Accompanying drawing(s) show exemplary embodiment(s) in accordance with one or more aspects of the invention; however, the accompanying drawing(s) should not be taken to limit the invention to the embodiment(s) shown, but are for explanation and understanding only.

FIG. 1A is a block diagram depicting an exemplary embodiment of a heat exchange system.

FIG. 1B is the block diagram of FIG. 1A after the heat exchange system of FIG. 1A has been conditioned for operation.

FIG. 1C is the block diagram of FIG. 1B for the heat exchange system of FIGS. 1A and 1B having an optional mechanical agitator.

FIG. 2 is a flow diagram depicting an exemplary embodiment of a purge and fill flow for conditioning a cooling loop of FIGS. 1A through 1C.

FIG. 3 is a flow diagram depicting an exemplary embodiment of a fill and purge flow for conditioning a cooling loop of FIGS. 1A through 1C.

FIG. 4 is a block diagram depicting an exemplary embodiment of a heat exchange system.

FIG. 5 is a side view of a portion of the heat exchange system of FIG. 4.

FIG. 6A is a top-view block diagram depicting an exemplary embodiment of a heat exchanger having two pairs of cooling stacks.

FIG. 6B is a bottom-view block diagram depicting the heat exchanger of FIG. 6A.

FIG. 7 is a top-view block diagram depicting an exemplary embodiment of a heat exchanger coupled to a fan.

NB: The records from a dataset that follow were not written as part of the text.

/-- An effect at a lock where no agent has two places balances for every ATTACHED agent (R121). -/
theorem LockEffect.balance (h : LockEffect s k t) (hs : (s.lock k).OnePlaceEach)
    (hn : ((s.lock k).queue.map WaitEntry.num).Nodup) (b : AgentId) (hb : (s.agent b).status = .attached) :
    (t.agent b).assets + (t.lock k).stake b = (s.agent b).assets + (s.lock k).stake b := by
  cases h with
  | deepen a =>
    rw [lock_setLock_self, LockEntry.stake_modHolder a b (fun r => { r with depth := r.depth + 1 }) fun _ => rfl]
    rfl
  | grant a m h hg hc =>
    simp only [modAgent_eq, setAgent_lock, lock_setLock_self, agent_setAgent, setLock_agent]
    have h1 : ((s.lock k).grant a m (s.lockClass k).lease s.units).stake b =
        (s.lock k).stake b + if a = b then 1 else 0 := by
      simp only [LockEntry.stake, LockEntry.grant, List.countP_append, List.countP_singleton, beq_iff_eq]
      omega
    rw [h1]
    split
    · rename_i hba
      subst hba
      have := pay_assets (s.agent b) 1 hc
      rw [if_pos rfl]
      omega
    · rename_i hba
      rw [if_neg (Ne.symm hba)]
      rfl
  | queue a w h ha hg hc =>
    simp only [modAgent_eq, setAgent_lock, lock_setLock_self, agent_setAgent, setLock_agent]
    have h1 : ({ s.lock k with queue := (s.lock k).queue ++ [w] } : LockEntry).stake b =
        (s.lock k).stake b + if a = b then 2 else 0 := by
      simp only [LockEntry.stake, List.countP_append, List.countP_singleton, beq_iff_eq, ha]
      split <;> omega
    rw [h1]
    split
    · rename_i hba
      subst hba
      have := pay_assets (s.agent b) 2 hc
      rw [if_pos rfl]
      omega
    · rename_i hba
      rw [if_neg (Ne.symm hba)]
      rfl
  | lower a =>
    rw [lock_setLock_self, LockEntry.stake_modHolder a b (fun r => { r with depth := r.depth - 1 }) fun _ => rfl]
    rfl
  | giveBack a r ha h =>
    unfold State.giveBack
    have hst : ∀ m : Bool, (((s.setLock k { (s.lock k).dropHolder a with marker := m }).modAgent a
        (AgentEntry.regain 1)).agent b).status = .attached := by
      intro m
      simp only [modAgent_eq, agent_setAgent, setLock_agent]
      split
      · rw [AgentEntry.regain_status]; exact ha
      · exact hb
    dsimp only
    rw [departure_balance _ k b (hst _)]
    simp only [modAgent_eq, setAgent_lock, lock_setLock_self, agent_setAgent, setLock_agent]
    have h1 := LockEntry.stake_dropHolder hs h b
      (markerAfterRelease (s.lock k).marker (releaseClean (s.agent a).arg0) r)
    simp only [LockEntry.dropHolder] at h1 ⊢
    split at h1
    · rename_i hba
      rw [if_pos hba, regain_assets _ _ ha, hba] at *
      omega
    · rename_i hba
      rw [if_neg hba]
      omega
  | renew a =>
    rw [lock_setLock_self, LockEntry.stake_modHolder a b
      (fun r => { r with deadline := formDeadline s.units (s.lockClass k).lease }) fun _ => rfl]
    rfl
  | withdraw a ha hw =>
    have hst : ((s.modAgent a (AgentEntry.regain 2)).agent b).status = .attached := by
      simp only [modAgent_eq, agent_setAgent]
      split
      · rw [AgentEntry.regain_status]; exact ha
      · exact hb
    rw [removeWaiters_balance _ k b _ hst]
    simp only [modAgent_eq, setAgent_lock, agent_setAgent]
    have h1 := LockEntry.stake_dropWaiter hs hw b
    split at h1
    · rename_i hba
      rw [if_pos hba, regain_assets _ _ ha, hba] at *
      omega
    · rename_i hba
      rw [if_neg hba]
      omega
  | openLock c m hc ho =>
    simp only [raiseUse_eq, setClass_lock, lock_setLock_self, setClass_agent, setLock_agent]
    rfl
  | closeFree ho =>
    simp only [lowerUse_eq, setClass_lock, lock_setLock_self, setClass_agent, setLock_agent]
    rfl
  | drain m hm =>
    have := cancelQueue_balance (s.setLock k { s.lock k with state := .draining, drain := some m }) k b hb
    rw [lock_setLock_self] at this
    exact this
  | lose a r h n =>
    rw [loseHolder_balance s k b a n hb]
    have h1 := LockEntry.stake_dropHolder hs h b (s.lock k).marker
    change ((s.lock k).dropHolder a).stake b + _ = _ at h1
    omega
  | revokeEvery h =>
    have h1 := revokeHolders_balance s k b hb
    have hst : ((s.revokeHolders k).agent b).status = .attached := by
      rw [(served_revokeHolders s k b).keeps.status]
      exact hb
    rw [departure_balance _ k b hst]
    exact h1
  | timeOut w h =>
    obtain ⟨hw, _⟩ := poolEntry_mem h
    have hst : (((s.notify w.agent (.timedOut k w.mode w.tag (stamp s.units))).modAgent w.agent
        (AgentEntry.regain 1)).agent b).status = .attached := by
      simp only [modAgent_eq, notify_eq, setAgent_setAgent, agent_setAgent_self, agent_setAgent]
      split
      · rename_i hba
        rw [AgentEntry.regain_status, AgentEntry.receive_status, ← hba]
        exact hb
      · exact hb
    unfold State.timeOut
    rw [removeWaiters_balance _ k b _ hst]
    have h1 := LockEntry.stake_dropNumber hn hw b
    simp only [modAgent_eq, notify_eq, setAgent_setAgent, agent_setAgent_self, agent_setAgent, setAgent_lock]
    split at h1
    · rename_i hba
      rw [if_pos hba, ← hba, regain_assets _ _ (by simpa using hb), receive_assets _ _ hb]
      omega
    · rename_i hba
      rw [if_neg hba]
      omega

/-- A visit of the detach sweep balances for every ATTACHED agent but its target (R153). -/
theorem detachVisit_balance (s : State) (k : LockId) {a b : AgentId} (hne : b ≠ a)
    (hb : (s.agent b).status = .attached) :
    ((s.detachVisit a k).agent b).assets + ((s.detachVisit a k).lock k).stake b =
      (s.agent b).assets + (s.lock k).stake b := by
  unfold State.detachVisit
  split
  · rfl
  split
  · rw [loseHolder_eq]
    have := departure_balance (s.setLock k { (s.lock k).dropHolder a with marker := true }) k b hb
    rw [lock_setLock_self, LockEntry.stake_dropOther hne] at this
    exact this
  split
  · rw [removeWaiters_balance s k b _ hb, LockEntry.stake_dropOtherWaiter hne]
  · rfl

/-- A visit of the clear sweep balances for every ATTACHED agent (R154). -/
theorem clearVisit_balance (s : State) (k : LockId) (b : AgentId) (hb : (s.agent b).status = .attached) :
    ((s.clearVisit k).agent b).assets + ((s.clearVisit k).lock k).stake b = (s.agent b).assets + (s.lock k).stake b := by
  unfold State.clearVisit
  split
  · rfl
  · have h1 := cancelQueue_balance s k b hb
    have hst : ((s.cancelQueue k).agent b).status = .attached := by
      rw [(served_cancelQueue s k b).keeps.status]
      exact hb
    have h2 := revokeHolders_balance (s.cancelQueue k) k b hst
    have h3 : (((s.cancelQueue k).revokeHolders k).lock k).stake b = 0 := by
      rw [revokeHolders_lock_self, cancelQueue_lock_self]
      rfl
    simp only [lowerUse_eq, setClass_lock, lock_setLock_self, setClass_agent, setLock_agent]
    have h4 : ({ ((s.cancelQueue k).revokeHolders k).lock k with state := .closed, drain := none } : LockEntry).stake b =
        (((s.cancelQueue k).revokeHolders k).lock k).stake b := rfl
    rw [h4]
    omega

/-! ## The wait pool -/

/-- The pool law, lock by lock: no number twice in a queue, and none in two queues (R53). -/
theorem poolLaw_iff (s : State) : s.PoolLaw ↔
    (∀ k, ((s.lock k).queue.map WaitEntry.num).Nodup) ∧
      ∀ j k, j ≠ k → ∀ n, n ∈ (s.lock j).queue.map WaitEntry.num → n ∉ (s.lock k).queue.map WaitEntry.num := by
  unfold State.PoolLaw State.linkedNumbers
  rw [List.nodup_flatMap]
  constructor
  · rintro ⟨h1, h2⟩
    refine ⟨fun k => h1 k (mem_allLocks k), fun j k hjk n hj hk => ?_⟩
    have hpair := List.pairwise_iff_get.1 h2
    have key : ∀ i j : LockId, i < j →
        List.Disjoint ((s.lock i).queue.map WaitEntry.num) ((s.lock j).queue.map WaitEntry.num) := by
      intro i j hij
      have := hpair (Fin.cast (by simp [allLocks]) i) (Fin.cast (by simp [allLocks]) j) hij
      simp only [Function.onFun, allLocks, List.get_finRange] at this
      exact this
    rcases lt_or_gt_of_ne hjk with hlt | hlt
    · exact key j k hlt hj hk
    · exact key k j hlt hk hj
  · rintro ⟨h1, h2⟩
    refine ⟨fun k _ => h1 k, ?_⟩
    have hn : allLocks.Pairwise (· ≠ ·) := List.nodup_finRange _
    exact hn.imp fun hjk => fun n hj hk => h2 _ _ hjk n hj hk

/-- A queue that lost entries, beside queues that stayed, keeps the pool law. -/
theorem PoolLaw.of_sublist (hp : s.PoolLaw) (ht : Touches k s t)
    (hq : List.Sublist (t.lock k).queue (s.lock k).queue) : t.PoolLaw := by
  rw [poolLaw_iff] at hp ⊢
  have hsub : ∀ j, List.Sublist ((t.lock j).queue.map WaitEntry.num) ((s.lock j).queue.map WaitEntry.num) := by
    intro j
    by_cases hj : j = k
    · rw [hj]; exact hq.map _
    · rw [ht.lock j hj]
  exact ⟨fun j => (hp.1 j).sublist (hsub j), fun i j hij n hi hj => hp.2 i j hij n ((hsub i).subset hi) ((hsub j).subset hj)⟩

/-- An effect at a lock keeps the pool law (R53, R54). -/
theorem LockEffect.pool (h : LockEffect s k t) (hp : s.PoolLaw) : t.PoolLaw := by
  have hch := h.change
  cases hch with
  | derived hd => exact PoolLaw.of_sublist hp h.touches hd.queue
  | modified a f he => exact PoolLaw.of_sublist hp h.touches (by rw [he]; exact List.Sublist.refl _)
  | granted a m hc he => exact PoolLaw.of_sublist hp h.touches (by rw [he]; exact List.Sublist.refl _)
  | opened c m hs hc he => exact PoolLaw.of_sublist hp h.touches (by rw [he])
  | queued a w hc ha he hn =>
    have hfree := (poolEntry_eq_none s w.num).1 ((freeEntry_eq_some s w.num).1 hn).1
    have hno : ∀ j, w.num ∉ (s.lock j).queue.map WaitEntry.num := by
      intro j hj
      obtain ⟨x, hx, hxn⟩ := List.mem_map.1 hj
      exact hfree j x hx hxn
    rw [poolLaw_iff] at hp ⊢
    have hqk : (t.lock k).queue.map WaitEntry.num = (s.lock k).queue.map WaitEntry.num ++ [w.num] := by
      rw [he]
      simp
    have hq : ∀ j, j ≠ k → (t.lock j).queue.map WaitEntry.num = (s.lock j).queue.map WaitEntry.num := by
      intro j hj
      rw [h.touches.lock j hj]
    refine ⟨fun j => ?_, fun i j hij n hi hj => ?_⟩
    · by_cases hjk : j = k
      · rw [hjk, hqk, List.nodup_append_comm, List.singleton_append, List.nodup_cons]
        exact ⟨hno k, hp.1 k⟩
      · rw [hq j hjk]; exact hp.1 j
    · by_cases hik : i = k
      · subst hik
        rw [hqk] at hi
        rw [hq j (Ne.symm hij)] at hj
        rcases List.mem_append.1 hi with hi | hi
        · exact hp.2 i j hij n hi hj
        · rw [List.mem_singleton] at hi
          exact hno j (hi ▸ hj)
      · rw [hq i hik] at hi
        by_cases hjk : j = k
        · subst hjk
          rw [hqk] at hj
          rcases List.mem_append.1 hj with hj | hj
          · exact hp.2 i j hij n hi hj
          · rw [List.mem_singleton] at hj
            exact hno i (hj ▸ hi)
        · rw [hq j hjk] at hj
          exact hp.2 i j hij n hi hj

A heat exchange system and conditioning with an inert gas thereof are described. However, in view of the following description, it should be apparent to one skilled in the art that the invention may be practiced without all the specific details given below. In other instances, well known features have not been described in detail so as not to obscure the invention. For ease of illustration, the same number labels are used in different diagrams to refer to the same items; however, in alternative embodiments the items may be different.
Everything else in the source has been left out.